ビヴィサックなら、アウトドアリサーチのヘリウムビヴィですね。
タープならパーゴワークスのNINJAタープもいいかと思います。
寝袋
それから寝袋。これも高地に行くのでなければ500g以下の軽量のものを。(現地の気温はきちんと調べて選ぶこと)
OMMのマウンテンレイドや、ファイントラックのポリゴンネスト、ローカスギアのニィクス化繊キルトなどがおススメです。僕はブルックスレンジというメーカーのものを使っています。
スリーピングマット
それからスリーピングマット。これはエアーマットかロールマットか好みや状況に合わせて。ロールタイプなら信頼のサーマレスト。更に軽量を目指すなら、「山と道」やローカスギアから、超軽量、超薄のものも出ていますが、やや取り扱いに注意が必要です。

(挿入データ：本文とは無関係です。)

-- ==== Sys2Proof/Certificates/Slice0/Obligations.lean ====
section
/-! DEFINITION. The statements for the provers. -/

open Sys2Proof Sys2Proof.Machine

/-- One step with a command at the front of the queue is the command's effect on the state with the queue's rest. -/
def Obligations.StepTakesFrontCommand : Prop :=
  ∀ (s : State) (c : Instr) (rest : List Instr), s.pending = c :: rest →
    step s = exec c { s with pending := rest }

/-- With no command waiting, one tick of the 25 MHz reference passes (the model's choice, log 2): the module's clock and the time
counter advance by 40 ns, the counter not in OFF (R13, R409); while an exchange's trim is in force the counter also moves by its
share of the trim (R302). No other register changes but HIF_CQ_FULL_NS and SSA_THROTTLE_NS. -/
def Obligations.IdleStepIsOneTick : Prop :=
  ∀ s : State, s.pending = [] →
    ∃ t, step s = .next t ∧ t.now = s.now + 40 ∧
      (s.pwr.state = .off → t.fab = s.fab) ∧
      (s.pwr.state ≠ .off → s.fab.eqxTrimNs = 0 → t.fab.counter = s.fab.counter + 40) ∧
      (s.pwr.state ≠ .off → s.fab.eqxTrimNs ≠ 0 → t.fab.counter = BitVec.ofInt 64
        (s.fab.counter.toNat + 40 + (s.fab.eqxFrac + 320 * s.fab.eqxTrim) / (64000 * (s.fab.eqxInterval : Int)))) ∧
      t.mem = s.mem ∧ t.hostMem = s.hostMem ∧ t.pwr = s.pwr ∧ t.thm = s.thm ∧ t.tel = s.tel ∧ t.sec = s.sec ∧
      t.graphs = s.graphs ∧ t.cores = s.cores ∧ t.clusters = s.clusters ∧ t.sfu = s.sfu ∧ t.kvc = s.kvc ∧ t.chn = s.chn ∧
      t.col = s.col ∧ t.groups = s.groups ∧ t.memc = s.memc ∧ t.fls = s.fls ∧ t.vse = s.vse ∧ t.pending = []

/-- A command whose every named unit exists always answers a next state; one that names a unit the module does not have is
refused, and nothing happens. -/
def Obligations.ExistingUnitsNeverRefused : Prop :=
  ∀ (i : Instr) (s : State),
    (i.wf = true → ∃ t, exec i s = .next t) ∧ (i.wf = false → ∃ u, exec i s = .refused (.noSuchUnit u))

/-- A host command that its function may not send completes with BAD_DESCRIPTOR (R377, R370); in HOLD and WITHDRAWN a command that
does not always proceed completes with THERMAL_HOLD or MEMBER_WITHDRAWN (R373), and does nothing else. -/
def Obligations.HostCommandGate : Prop :=
  ∀ (h : HostHdr) (c : CmdClass) (always : Bool) (run : State → State) (s : State), h.fn < 33 →
    (decoding s.pwr.state = true → classAllowed s h c = false →
      hostCmd s h c always run = .next (complete s h .badDescriptor 0)) ∧
    (classAllowed s h c = true → s.pwr.state = .hold → always = false →
      hostCmd s h c always run = .next (complete s h .thermalHold 0)) ∧
    (classAllowed s h c = true → s.pwr.state = .withdrawn → always = false →
      hostCmd s h c always run = .next (complete s h .memberWithdrawn 0)) ∧
    (Accepts s h c always → hostCmd s h c always run = .next (run s))

/-- GRAPH_START, GRAPH_PAUSE, GRAPH_RESUME, GRAPH_UNLOAD and STREAM_REARM on a graph in a state that Table 2-10 allows: the graph
starts at the head of every work list, begins its pause, resumes, is unloaded, or its stream takes the re-arm, and the command
completes. A command that names a graph of another generation or another function's graph is refused with BAD_DESCRIPTOR (R38,
R377). -/
def Obligations.GraphCommandsComplete : Prop :=
  (∀ (h : HostHdr) (gid : Half) (g : Graph) (s : State), Names s h gid g →
     (Accepts s h .graph false → (g.state = .loaded ∨ g.state = .drained) →
       exec (.graphStart h gid 0#64) s
         = .next (finishCmd (startGraph (noted s h 0x02) (gid.toNat % 64)) (cmdId s h) .ok)) ∧
     (Accepts s h .graph false → (g.state = .loaded ∨ g.state = .drained) → s.fab.eqx = .sync → ∀ at' : Dword, at' ≠ 0#64 →
       s.fab.counter.toNat < at'.toNat → at'.toNat ≤ s.fab.counter.toNat + 1000000000 →
       exec (.graphStart h gid at') s
         = .next (modGraph (noted s h 0x02) (gid.toNat % 64) fun x => { x with timed := some (at', cmdId s h) })) ∧
     (Accepts s h .graph true → g.state = .running →
       exec (.graphPause h gid) s
         = .next (modGraph (noted s h 0x03) (gid.toNat % 64) fun x => { x with pausing := some (cmdId s h) })) ∧
     (Accepts s h .graph false → (g.state = .paused ∨ g.state = .halted) →
       exec (.graphResume h gid) s = .next (finishCmd (resumeGraph (noted s h 0x04) (gid.toNat % 64)) (cmdId s h) .ok)) ∧
     (Accepts s h .graph true → g.state ≠ .running →
       exec (.graphUnload h gid) s = .next (finishCmd (unloadGraph (noted s h 0x05) (gid.toNat % 64)) (cmdId s h) .ok)) ∧
     (Accepts s h .graph false → ∀ (i : Nat) (rec : BitVec 128) (x : Station) (r : Rearm) (w : Nat) (d : StreamDesc),
       g.stations[i]? = some x → rearmOf rec.toNat = some (r, w) → (x.kind = .load ∨ x.kind = .store) →
       x.strm.cur = some d → d.rearm = true → x.strm.pendRearm = none → x.strm.parked = false →
       exec (.streamRearm h gid i rec) s
         = .next (finishCmd (modStation (noted s h 0x06) (gid.toNat % 64) i
             fun y => { y with strm := { y.strm with pendRearm := some r } }) (cmdId s h) .ok))) ∧
  (∀ (h : HostHdr) (gid : Half) (s : State) (g : Graph), Accepts s h .graph false →
     slotGraph s (gid.toNat % 64) = some g → g.pausing = none → g.timed = none →
     (s.graphs[gid.toNat % 64]?).map (fun x => x.waiting) = some [] →
     (gidOf s (gid.toNat % 64) ≠ gid.toNat ∨ g.fn ≠ h.fn) →
     exec (.graphStart h gid 0#64) s = .next (finishCmd (noted s h 0x02) (cmdId s h) .badDescriptor) ∧
     exec (.graphPause h gid) s = .next (finishCmd (noted s h 0x03) (cmdId s h) .badDescriptor) ∧
     exec (.graphResume h gid) s = .next (finishCmd (noted s h 0x04) (cmdId s h) .badDescriptor) ∧
     exec (.graphUnload h gid) s = .next (finishCmd (noted s h 0x05) (cmdId s h) .badDescriptor))

/-- GRAPH_LOAD of an image whose header and entries are all well formed binds the graph whole into a free slot, whose generation
advances by one (R36, R38), and completes with OK and the graph ID. -/
def Obligations.GraphLoadBindsWhole : Prop :=
  ∀ (h : HostHdr) (image : AddrArg) (s : State) (b : Bytes) (slot : Nat) (r1 r2 r3 : State) (sts : List Station)
    (qs : List Queue) (ps : List Pool),
    let r := (ctrlRead s image.addr 32).1
    let cl := BitVec.ofNat 16 (leAt b 8 2)
    let qo := 32 + 16 * leAt b 2 2
    let po := qo + 16 * leAt b 4 2
    Accepts s h .graph false → image.space = 0 → (ctrlRead s image.addr 32).2 = .ok b →
    (freeSlots r)[choose (freeSlots r).length r.free]? = some slot → headerOk r h.fn b = true →
    readEntries image.addr 32 (fun t acc e => stationEntry t image.addr cl acc e) (leAt b 2 2) 0 r [] = ⟨r1, .ok sts⟩ →
    readEntries image.addr qo (fun t acc e =>
      if queueOk t sts (peekPools r1 image.addr po (byteAt b 6)) acc e then some (queueEntry e) else none)
      (leAt b 4 2) 0 r1 [] = ⟨r2, .ok qs⟩ →
    readEntries image.addr po (fun t acc e => if poolOk t cl acc e then some (poolEntry e) else none) (byteAt b 6) 0 r2 []
      = ⟨r3, .ok ps⟩ →
    ∃ t, exec (.graphLoad h image) s = .next t ∧
      t = complete (loadInto (tick1 r3) slot image.addr h.fn b sts qs ps) h .ok
        (gidOf (loadInto (tick1 r3) slot image.addr h.fn b sts qs ps) slot) ∧
      (slot < r3.graphs.length →
        ∃ g, slotGraph t slot = some g ∧ g.state = .loaded ∧ g.fn = h.fn ∧ g.stations = sts ∧ g.queues = qs ∧
          g.cq = byteAt b 7 ∧ g.stallUs = leAt b 12 4 ∧ g.user = BitVec.ofNat 64 (leAt b 16 8) ∧
          (t.graphs[slot]?).map (fun x => x.gen) = (r3.graphs[slot]?).map fun x => x.gen + 1)

/-- What happens to a graph without a command: a timed start fires when the time counter reaches START_AT while SYNC holds
(R378), a pause completes when every station has stopped (R40), and the progress watchdog reports a RUNNING graph in which no queue
has moved for STALL_US (R42). -/
def Obligations.GraphTimersComplete : Prop :=
  ∀ (slot : Nat) (g : Graph) (s : State), slot < 64 → slotGraph s slot = some g →
    (∀ (at' : Dword) (c : Nat × HostHdr), g.timed = some (at', c) → s.fab.eqx = .sync → at'.toNat ≤ s.fab.counter.toNat →
      exec (.timedStartFire slot) s = .next (settle (finishCmd (startGraph s slot) c .ok) slot)) ∧
    (∀ (at' : Dword) (c : Nat × HostHdr), g.timed = some (at', c) → s.fab.eqx ≠ .sync →
      exec (.timedStartFire slot) s
        = .next (settle (finishCmd (modGraph s slot fun x => { x with timed := none }) c .unsyncedTime) slot)) ∧
    (∀ c : Nat × HostHdr, g.pausing = some c → allStopped s slot g = true →
      exec (.graphPauseDone slot) s
        = .next (settle (finishCmd (modGraph s slot fun x => { stopStations x with state := .paused, pausing := none }) c .ok)
            slot)) ∧
    (g.state = .running → g.stallUs ≠ 0 → g.lastMove + 1000 * g.stallUs ≤ s.now → g.stallOut = false →
      exec (.stallUsExpiry slot) s = .next (stallReport s slot g) ∧
      ∀ q w, oldestWait g.queues none = some (w, q) →
        exec (.stallUsExpiry slot) s
          = .next (graphEvent (modGraph (tick1 s) slot fun x => { x with stallOut := true }) slot 4 .internal 0 q))

/-- TABLE_LOAD starts or queues a reload (R93), TABLE_RELOAD_RUN writes a good image to the shadow bank of every core of the mask, and
a core switches banks at its tile boundary, never inside a chain that holds a bank. -/
def Obligations.TableReloadCompletes : Prop :=
  (∀ (h : HostHdr) (image : AddrArg) (segCount : Nat) (mask : Half) (block : Bool) (s : State), Accepts s h .module false →
    image.space = 0 →
    (s.sfu.cur = none →
      exec (.tableLoad h image segCount mask block) s = .next { noted s h 0x10 with
        sfu := { s.sfu with cur := some ⟨s.hif.nextCmd, h, image.addr, segCount, mask⟩, written := false } }) ∧
    (s.sfu.cur ≠ none → block = true → s.sfu.waiting.length < 4 →
      exec (.tableLoad h image segCount mask block) s = .next { noted s h 0x10 with
        sfu := { s.sfu with waiting := s.sfu.waiting ++ [⟨s.hif.nextCmd, h, image.addr, segCount, mask⟩] } }) ∧
    (s.sfu.cur ≠ none → (block = false ∨ 4 ≤ s.sfu.waiting.length) →
      exec (.tableLoad h image segCount mask block) s = .next (complete s h .tableBusy 0))) ∧
  (∀ (r : Reload) (b : Bytes) (t s : State), s.sfu.cur = some r → s.sfu.written = false →
    ctrlRead s r.image (2048 + 32 * r.segCount) = (t, .ok b) → imageOk (b.take 2048) (b.drop 2048) r.segCount = true →
    let u := (reloadCores r.mask).foldl (writeShadow (b.take 2048) (b.drop 2048)) t
    let v := { u with sfu := { u.sfu with written := true } }
    exec .tableReloadRun s
      = .next (reloadDone ((reloadCores r.mask).foldl switchBank v))) ∧
  (∀ (core : Nat) (s : State), core < 256 → (coreAt s core).shadow = true → chainHolds (coreAt s core) = false →
    exec (.sfuBankSwitch core) s
      = .next (reloadDone (modCore s core fun x => { x with active := 1 - x.active, shadow := false })))

/-- A CLAIM returns (EPOCH, BASE + NEXT) and advances NEXT; when NEXT has reached LIMIT, or the index would exceed 32 bits, it
returns no work and changes nothing else (R136, Table 6-4). Behind an operation that waits it waits (R137). A COMMIT in the current
epoch is accepted and counted in COMMITTED; any other is refused, counted in CLU_WC_STALE without wrapping, and accepts nothing
(R136, Table 6-4). A RESET whose earlier commits have all landed advances EPOCH, takes BASE and LIMIT, and clears NEXT and
COMMITTED; one that meets a write still to land, or an operation that waits, waits (R136, R137, R140). -/
def Obligations.WorkCounterCompletes : Prop :=
  (∀ (core : Nat) (s : State), core < 256 →
     let w := wcOf s (core / 16)
     (w.waiting = [] → w.next.toNat < w.limit.toNat → w.base.toNat + w.next.toNat ≤ 0xFFFFFFFF →
       exec (.claim core) s = .next (modCore (modWc s (core / 16) fun _ => { w with next := w.next + 1 }) core
         fun x => { x with claimed := .got w.epoch (w.base + w.next) })) ∧
     (w.waiting = [] → (w.limit.toNat ≤ w.next.toNat ∨ 0xFFFFFFFF < w.base.toNat + w.next.toNat) →
       exec (.claim core) s
         = .next (modCore (modWc s (core / 16) fun _ => w) core fun x => { x with claimed := .noWork })) ∧
     (w.waiting ≠ [] →
       exec (.claim core) s = .next (modWc s (core / 16) fun x => { x with waiting := x.waiting ++ [.claim core] }))) ∧
  (∀ (core : Nat) (e : Byte) (i : Word) (s : State), core < 256 → bound s .store core = none →
     (wcOf s (core / 16)).waiting = [] →
     (e = (wcOf s (core / 16)).epoch →
       exec (.commit core e i) s = .next (modWc s (core / 16) fun x => { x with committed := x.committed + 1 })) ∧
     (e ≠ (wcOf s (core / 16)).epoch → ∃ t, exec (.commit core e i) s = .next t ∧
       t = ctrSat (0x02800028 + 0x1000 * (core / 16)) (wcOf s (core / 16)).stale (satAdd (wcOf s (core / 16)).stale 1)
         (modWc s (core / 16) fun x => { x with stale := satAdd x.stale 1 }))) ∧
  (∀ (cluster : Nat) (s : State), cluster < 16 →
     let w := wcOf s cluster
     (∀ value : Dword, w.landing = [] → w.waiting = [] →
       exec (.cluWcReset cluster value) s = .next (modWc s cluster fun x =>
         { x with epoch := x.epoch + 1, base := value.setWidth 32, limit := (value >>> 32).setWidth 32, next := 0#32,
                  committed := 0#32 })) ∧
     (∀ value : Dword, (w.landing ≠ [] ∨ w.waiting ≠ []) →
       exec (.cluWcReset cluster value) s = .next (modWc s cluster fun x =>
         { x with waiting := x.waiting ++ [.reset (value.setWidth 32) ((value >>> 32).setWidth 32) none] })) ∧
     (∀ (h : HostHdr) (base limit : Word), Accepts s h .graph false → foreignCluster s h.fn cluster = false →
       w.landing = [] → w.waiting = [] →
       exec (.wcReset h cluster base limit) s = .next (finishCmd (modWc (noted s h 0x11) cluster fun x =>
         { x with epoch := x.epoch + 1, base := base, limit := limit, next := 0#32, committed := 0#32 }) (cmdId s h) .ok)) ∧
     (∀ (base limit : Word), w.waiting = [.reset base limit none] → w.landing = [] → cluster < s.clusters.length →
       ∃ t, exec (.workCounterResetApply cluster) s = .next t ∧
         wcOf t cluster = { w with epoch := w.epoch + 1, base := base, limit := limit, next := 0#32, committed := 0#32,
                                   waiting := [] }))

エアータイプなら定番のモンベル。またクライミットの肉抜きされたマットが超軽量、超コンパクトで良いかと思います。ただエアータイプは携帯性はいいですが、パンクのリスクや、膨らませたり畳んだりの手間があります。そのまま使えるので、休憩中にお尻に敷いたり、昼寝をしたりと、ロールマットのメリットも捨てがたいものがあります。
ヘッドランプ
キャンプ用のヘッドランプはマストですね。これは登山店で軽くてシンプルなモデルを探してみましょう。
調理用具
調理をするなら、コッヘル、マグカップ、クッカーに、箸、食料などのセットを。クッカーは使いやすさならガスカートリッジのもの、軽量さなら固形燃料が良いかと思います。
ガスカートリッジなら、SOTOやジェットボイル、プリムスや他にも良いものがいくつもあります。固形燃料は、DIYなところもあるので、ネットで自分で色々と調べてみると面白いかと思います。
雨具
それから防寒も兼ねたゴアテックスの雨具上下ですね。
キャンプ用水筒
最後にキャンプ用に2~3Lの水筒(プラティパスなどのクルクルっと小さく丸められるもの)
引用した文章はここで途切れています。